# Jones Talapia



## garryc (Jan 21, 2006)

I just ordered 72 talapia from Jones to be delivered in June. These fish are 4-6 inches long and they say they will spawn. Thoughts?


----------



## keith_r (Jun 18, 2010)

are you getting them because of algae problems? or to add to your forage base for predators?
i've heard lots of good results using tilapia.. what strain are you getting?
at 3-6" they'll be ready to spawn (or very close to it) when you put them in


----------



## [email protected] (Dec 22, 2006)

Well, it wasn't impossible afterall...like they and several other farms told me back in '04.


----------



## Lundy (Apr 5, 2004)

[email protected] said:


> Well, it wasn't impossible afterall...like they and several other farms told me back in '04.


LOL, that is what I wondered also when I saw this.

I will put more in my pond this year. I put in 30 lbs last year and it worked out pretty well.

I'm trying to compare prices from Rex at $$ per pound to Jones at $ per fish???


----------



## garryc (Jan 21, 2006)

keith_r said:


> are you getting them because of algae problems? or to add to your forage base for predators?
> i've heard lots of good results using tilapia.. what strain are you getting?
> at 3-6" they'll be ready to spawn (or very close to it) when you put them in


These are Blue Talapia 4-6 inches. .4 acre pond 72 fish.

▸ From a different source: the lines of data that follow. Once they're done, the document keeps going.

/-! ### Witnesses: memory and translation -/

/-- One request of context 0. -/
def reqSt (r : Req) : State := { seqSt with mem := { reqs := [(0, some r)], nextReq := 1 } }
def aReq (kind : ReqKind) : Req := { by_ := .seq 0, path := 0, kind := kind }
def wordKeys : List Nat := [0, 1, 2, 3, 4, 5, 6, 7]
def meets (r : Req) : Prop := (reqSt r).req 0 = some r ∧ (reqSt r).mayApply 0 = true ∧ (reqSt r).found = .good ∧ (reqSt r).bankBusy r.banked = false ∧ (reqSt r).reachable r = true ∧ r.dev = none ∧
  (∀ k ∈ r.keys, k < 2 ^ 60)
theorem hyp_RequestsAreServed :
    meets { aReq .write with wr := [(0, 1#8)] } ∧ meets { aReq .read with rd := wordKeys } ∧ (reqSt (aReq .read)).mem.stale = [] ∧
    meets { aReq .vstore with ver := 1, wr := wordKeys.zip (leBytes 9 8) } ∧ ((reqSt (aReq .vstore)).wordVer 0).newest < 1 ∧
    (reqSt (aReq .vstore)).versionFull 0 = false ∧ meets { aReq .vstore with ver := 1, wr := [(0, 1#8)], heldAt := some 0 } ∧
    meets { aReq .vstore with ver := 0, wr := [(0, 1#8)] } ∧ (0 ≤ ((reqSt (aReq .vstore)).wordVer 0).newest) ∧
    meets { aReq .retire with rd := [0], ver := 1 } ∧
    meets { aReq .atomic with ats := [{ key := 0, op := 8, dword := true, fp := false, cas := none, x := 1#64 }] } ∧
    meets { aReq .atomic with ats := [{ key := 0, op := 8, dword := true, fp := false, cas := some 0#64, x := 1#64 }] } ∧
    meets { aReq .write with by_ := .unit 0 0x28 0, wr := [(scrKey, 1#8)] } ∧
    (Agent.unit 0 0x28 0).endpoint = ownerOf (nth 0 [scrKey] 0) := by
  unfold meets
  refine ⟨?_, ?_, ?_, ?_, ?_, ?_, ?_, ?_, ?_, ?_, ?_, ?_, ?_⟩ <;> decide

/-- A store of context 0 whose request is `r`. -/
def storeOp : Op := { id := 0, form := .st, inSt := true, req := some 0 }
def storeSt (r : Req) : State := { reqSt r with ctxs := [(0, withOps [storeOp])], clk := { fab := 2 ^ 24 } }
def ackedReq : Req := { aReq .write with wr := [(0, 1#8)], applied := true }
def heldReq : Req := { aReq .vstore with ver := 1, wr := [(0, 1#8)], heldAt := some 0 }
theorem hyp_AcknowledgesAndErrors : (storeSt ackedReq).req 0 = some ackedReq ∧ ((storeSt ackedReq).ctx 0).ops = [storeOp] ∧
    ackedReq.acked = false ∧ ackedReq.bad = 0 ∧ (storeSt heldReq).req 0 = some heldReq ∧ ((storeSt heldReq).ctx 0).ops = [storeOp] ∧
    ((storeSt heldReq).ctx 0).owed = [] ∧ ((storeSt heldReq).ctx 0).run ≠ .stopped ∧ 0 + 2 ^ ((storeSt heldReq).clu (0 / 128)).vstall ≤ (storeSt heldReq).clk.fab ∧
    (reqSt { aReq .write with wr := [(0, 1#8)] }).mayApply 0 = true ∧ (56 ≤ 56) ∧
    (reqSt { aReq .write with wr := [(0, 1#8)] }).bankBusy (Req.banked { aReq .write with wr := [(0, 1#8)] }) = false ∧
    (reqSt { aReq .write with wr := [(0, 1#8)] }).reachable { aReq .write with wr := [(0, 1#8)] } = true ∧ (Req.keys { aReq .write with wr := [(0, 1#8)] }) = [0] ∧
    ({ words := [BitVec.ofNat 64 (56 * 2 ^ 32)], pdom := 7, sender := .seq 0 } : Msg).dep = 56 := by decide

/-- Domain 7 with its root table at 4096, its pages not in any TLB. -/
def walkSt (m : List Miss) (w : List Want) : State := { seqSt with xl := {
  doms := [(0, some { maxPrio := 7 }), (7, some { root := 4096 })]
  misses := m
  wants := w } }
def aWant : Want := { who := .seq 0, pdom := 7, va := 0x12345, acc := 0 }
def aMiss : Miss := { group := 256, pdom := 7, va := 0x10000, waiters := [], level := 4, table := 4096 }
theorem hyp_WalksFollowTheTables_start : (walkSt [] [aWant]).xl.wants[0]? = some aWant ∧
    (walkSt [] [aWant]).xl.misses.any (missOf (l2Group (tlbGroup aWant.who)) 7 0x10000) = false ∧ (walkSt [] [aWant]).l1Full aWant.who = false ∧
    ((walkSt [] [aWant]).xl.misses.filter fun x => x.group == l2Group (tlbGroup aWant.who)).length < 1024 ∧ aWant.held = false := by decide
/-- The entry at the level of the walk, with the table's other entries 0. -/
def withEntry (m : Miss) (w : Nat) : State := { walkSt [m] [] with mem := {
  bytes := ((keyRange (m.table + 8 * idxOf m.va m.level) 8).zip (leBytes w 8)).filter fun e => e.2 ≠ 0#8 } }
theorem hyp_WalksFollowTheTables : (withEntry aMiss 0).xl.misses[0]? = some aMiss ∧ (withEntry aMiss 0).domActive 7 = true ∧ (withEntry aMiss 0).hasWalker 0 aMiss = true ∧ (withEntry aMiss 0).found = .good ∧
    (withEntry aMiss 0).checkEntry 7 0x10000 4 aMiss.acc ((withEntry aMiss 0).entryAt 4096 (idxOf 0x10000 4)) = .fault 2 ∧
    (let m := { aMiss with level := 0 }
     (withEntry m 0x10001).checkEntry 7 0x10000 0 m.acc ((withEntry m 0x10001).entryAt 4096 (idxOf 0x10000 0)) = .down 0x10000) := by decide
/-- The leaf of the entry 0x2001F: frame 2, with every right. -/
def leafTwo : TlbE := { aPage with vpn := 1, base := 0x20000 }
theorem hyp_WalksFollowTheTables_leaf : let s := withEntry aMiss 0x2001F
    s.checkEntry 7 0x10000 4 aMiss.acc (s.entryAt 4096 (idxOf 0x10000 4)) = .leaf leafTwo ∧ s.needsZero leafTwo = true ∧
    ({ s with mem := { s.mem with frames := [(2, { owner := some 7 })] } } : State).needsZero leafTwo = false ∧
    ({ s with mem := { s.mem with frames := [(2, { owner := some 7 })] } } : State).checkEntry 7 0x10000 4 aMiss.acc
      (({ s with mem := { s.mem with frames := [(2, { owner := some 7 })] } } : State).entryAt 4096 (idxOf 0x10000 4)) = .leaf leafTwo ∧
    (walkSt [{ aMiss with leaf := some leafTwo }] []).xl.misses[0]? = some { aMiss with leaf := some leafTwo } ∧ leafTwo.dev = none := by decide
theorem hyp_WalksFollowTheTables_causes : (4 < 5) ∧ 0 % 2 = 0 ∧ (2 ^ 54 + 1) % 2 = 1 ∧ (2 ^ 54 + 1) / 2 ^ 54 % 2 ^ 10 ≠ 0 ∧ 3 % 2 = 1 ∧
    3 / 2 % 2 = 1 ∧ (walkSt [] []).checkEntry 7 0x10000 4 0 0x2001F = .leaf leafTwo := by decide

/-! ### Witnesses: messages, management, launches, records, barriers -/

/-- Word 0 of a message: OPC, LEN, DDEV, endpoint, unit, inbox. -/
def w0of (opc len ddev ep u inbox : Nat) : W64 :=
  BitVec.ofNat 64 (opc * 2 ^ 56 + len * 2 ^ 53 + ddev * 2 ^ 38 + ep * 2 ^ 32 + u * 2 ^ 26 + inbox * 2 ^ 20)
/-- An MG.READ of PDOM 0 by the management sequencer, to its own device. -/
def mgMsg (opc len : Nat) (ws : List W64) : Msg :=
  { words := w0of opc len 1 54 0 0 :: 0#64 :: 0#64 :: ws, pdom := 0, sender := .seq 1024 }
def netSt (m : Msg) (waiting : Bool) (l : List Msg) : State :=
  { upSt with msg := { net := [{ msg := m, src := 54, waiting := waiting }], inbox := [(inboxKey 54 0 0, l)] } }
theorem hyp_MessagesReachUnits : let m := mgMsg 1 1 [0#64]
    let s := netSt m false []
    s.msg.net[0]? = some { msg := m, src := 54 } ∧ s.heldUp 0 m = false ∧ m.exists_ = true ∧ s.opens m = true ∧
    (s.inbox m.key).length < 64 ∧ (netSt m true []).msg.net[0]? = some { msg := m, src := 54, waiting := true } ∧
    64 ≤ ((netSt m false (List.replicate 64 m)).inbox m.key).length ∧ (netSt m false [m, m]).nextInbox 54 0 = some 0 ∧
    (netSt m false [m, m]).inbox (inboxKey 54 0 0) = [m, m] ∧ (netSt m false [m, m]).msgFault m = none := by decide
/-- A command whose effects are complete; its reply goes to address 64 with version 2. -/
def doneCmd (w1 w2 : W64) : Cmd := { msg := { words := [w0of 1 1 1 54 0 0, w1, w2], pdom := 7, sender := .seq 1024 }, finished := true }
def cmdSt (c : Cmd) : State := { upSt with msg := { cmds := [(inboxKey 54 0 0, some c)] } }
theorem hyp_MessagesReachUnits_reply : let c := doneCmd 64#64 2#64
    (cmdSt (doneCmd 0#64 0#64)).cmd (inboxKey 54 0 0) = some (doneCmd 0#64 0#64) ∧ (cmdSt (doneCmd 0#64 0#64)).acknowledged (.eng 54 0 0) = true ∧
    (cmdSt c).acknowledged (.eng 54 0 0) = true ∧ (doneCmd 0#64 0#64).msg.word 1 = 0 ∧
    c.finished = true ∧ c.msg.host = false ∧ c.err = false ∧ c.msg.word 1 ≠ 0 ∧ c.msg.word 1 % 8 = 0 ∧ c.msg.word 2 < 2 ^ 48 ∧
    (cmdSt c).xlate (tlbGroup (.eng 54 0 0)) 7 (w64 (c.msg.word 1)) 1 = .ok 64 none ∧ (cmdSt c).physKey 64 = some 64 ∧
    ((cmdSt c).wordVer 64).newest < c.msg.word 2 ∧ (cmdSt c).versionFull 64 = false ∧ (cmdSt c).held = false ∧ (cmdSt c).found = .good ∧
    (cmdSt c).statusStored 54 0 c = true := by decide
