-- ==== Sys2Proof/Machine/Front.lean ====
section
/-! DEFINITION. What stands beside an engine's pipeline: branch prediction, the lines of the instruction cache, performance counters
(07 R184, R208, R209, R218). None of it changes a value that a bundle reads. -/
namespace Sys2Proof.Machine

def State.front (s : State) (n : Nat) : Front := tget s.fronts n {}
def State.setFront (s : State) (n : Nat) (f : Front) : State := { s with fronts := tput s.fronts n f }

/-! Prediction (07 R208). The manual gives the tables and their widths; the index and tag functions, what a misprediction allocates
and the counters' values after a clear (0) are the model's: DESIGN CHOICE (log entry 93). -/

/-- The part of the history that tagged table t is indexed with. -/
def Front.histOf (f : Front) (t : Nat) : Nat := f.hist % 2 ^ [6, 14, 30, 62].getD t 0

/-- The entry of tagged table t for a branch, and its tag. -/
def Front.slotOf (f : Front) (t pc : Nat) : Nat × Nat :=
  (512 * t + Config.predIndex t pc (f.histOf t) % 512, Config.predTag t pc (f.histOf t) % 1024)

/-- The tagged table with the longest history that matches a branch. -/
def Front.matching (f : Front) (pc : Nat) : Option Nat :=
  [3, 2, 1, 0].find? (fun t => f.tagged.any (fun e => e.1 == (f.slotOf t pc).1 && e.2.1 == (f.slotOf t pc).2))

/-- The entry of the base table for a branch. -/
def baseOf (pc : Nat) : Nat := Config.predIndex 4 pc 0 % 2048

/-- The predicted direction: taken from the middle of a counter's range up. -/
def Front.predict (f : Front) (pc : Nat) : Bool :=
  match f.matching pc with
  | some t => decide (4 ≤ (tget f.tagged (f.slotOf t pc).1 (0, 0)).2)
  | none => decide (2 ≤ tget f.base (baseOf pc) 0)

/-- A saturating counter moves toward an outcome. -/
def moved (top k : Nat) (taken : Bool) : Nat := if taken then min (k + 1) top else k - 1

/-- A branch resolves: the counter that predicted it moves, a misprediction may allocate an entry, and the history takes the
outcome. -/
def Front.update (f : Front) (pc : Nat) (taken : Bool) : Front :=
  let f1 := match f.matching pc with
    | some t =>
      let old := tget f.tagged (f.slotOf t pc).1 (0, 0)
      { f with tagged := tput f.tagged (f.slotOf t pc).1 (old.1, moved 7 old.2 taken) }
    | none => { f with base := tput f.base (baseOf pc) (moved 3 (tget f.base (baseOf pc) 0) taken) }
  let new := Config.predAlloc pc f.hist % 5
  let f2 := if f.predict pc != taken && new < 4 then { f1 with tagged := tput f1.tagged (f.slotOf new pc).1 ((f.slotOf new pc).2, if taken then 4 else 3) } else f1
  { f2 with hist := (2 * f.hist + b2n taken) % 2 ^ 62 }

/-- PFLUSH clears every table and the history (07 R209). -/
def Front.flush (f : Front) : Front := { f with base := [], tagged := [], hist := 0 }

def State.predFlush (s : State) (n : Nat) : State := s.setFront n (s.front n).flush

/-! The instruction cache (07 R184): 64 sets of four 64-byte lines. -/

/-- The line of an address is in the cache; a full set gives up a line, and which one is free. -/
def Front.fetch (f : Front) (a : Nat) : Front :=
  let b := a / 64 * 64
  let peers := f.icache.filter (fun l => l / 64 % 64 == b / 64 % 64)
  if a < 0x100000 || f.icache.contains b then f
  else if peers.length < 4 then { f with icache := f.icache ++ [b] }
  else { f with icache := f.icache.filter (· != peers.getD (Config.victimLine f.draws % 4) 0) ++ [b], draws := f.draws + 1 }

/-- The instruction cache is invalid. -/
def State.icacheFlush (s : State) (n : Nat) : State := s.setFront n { s.front n with icache := [] }

/-! Performance counters (07 R218): bundles completed, unaligned accesses and lazy-FP micro-traps are counted; the other events are
matters of timing, so a counter that has selected one holds a free value (log entry 94). -/

/-- The event that counter i selects. -/
def State.perfSel (s : State) (n i : Nat) : Nat := fld (s.reg (pEng n + 0x13C)) (8 * i) 8

/-- The running context is sealed: nothing is counted. -/
def State.sealedNow (s : State) (n : Nat) : Bool :=
  match (s.eng n).run with
  | some c => (s.ctx n c).sealed_
  | none => false

/-- k events are counted on engine n. -/
def State.perfAdd (s : State) (n ev k : Nat) : State :=
  if s.sealedNow n then s
  else s.setFront n { s.front n with perf := (s.front n).perf.mapIdx (fun i v => if s.perfSel n i == ev then (v + k) % 2 ^ 64 else v) }

/-- An event that the model counts, or None. -/
def perfKnown (ev : Nat) : Bool := ev == 0 || ev == 2 || ev == 0x0A || ev == 0x0B

/-- A write of PERF_SEL has taken place. -/
def State.perfOpened (s : State) (n : Nat) : State :=
  s.setFront n { s.front n with perfOpen := (List.range 4).filter (fun i => (s.front n).perfOpen.contains i || !perfKnown (s.perfSel n i)) }

/-- PERF_CNT[i]. -/
def State.perfCount (s : State) (n i : Nat) : Nat :=
  if (s.front n).perfOpen.contains i then Config.freeNat s.free % 2 ^ 64 else (s.front n).perf.getD i 0

end Sys2Proof.Machine
end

Algae control, this is an experiment to see how it works. The objective is to clean out Algea, or make it less difficult to rake out, and shorten the gap between plant and top preditor. We have some nice bass because I increased the forage base massively. Two years ago I put in 20 pounds of fatheads and pallets to spawn on, they are still evident. Last year I put in 250,000 golden shiner fry. I have 7 Christmas trees vertical in the pond and some other brush. Trapping showed a health number of various types of minnows. Fatheads, goldens, bass, longears and bluegill.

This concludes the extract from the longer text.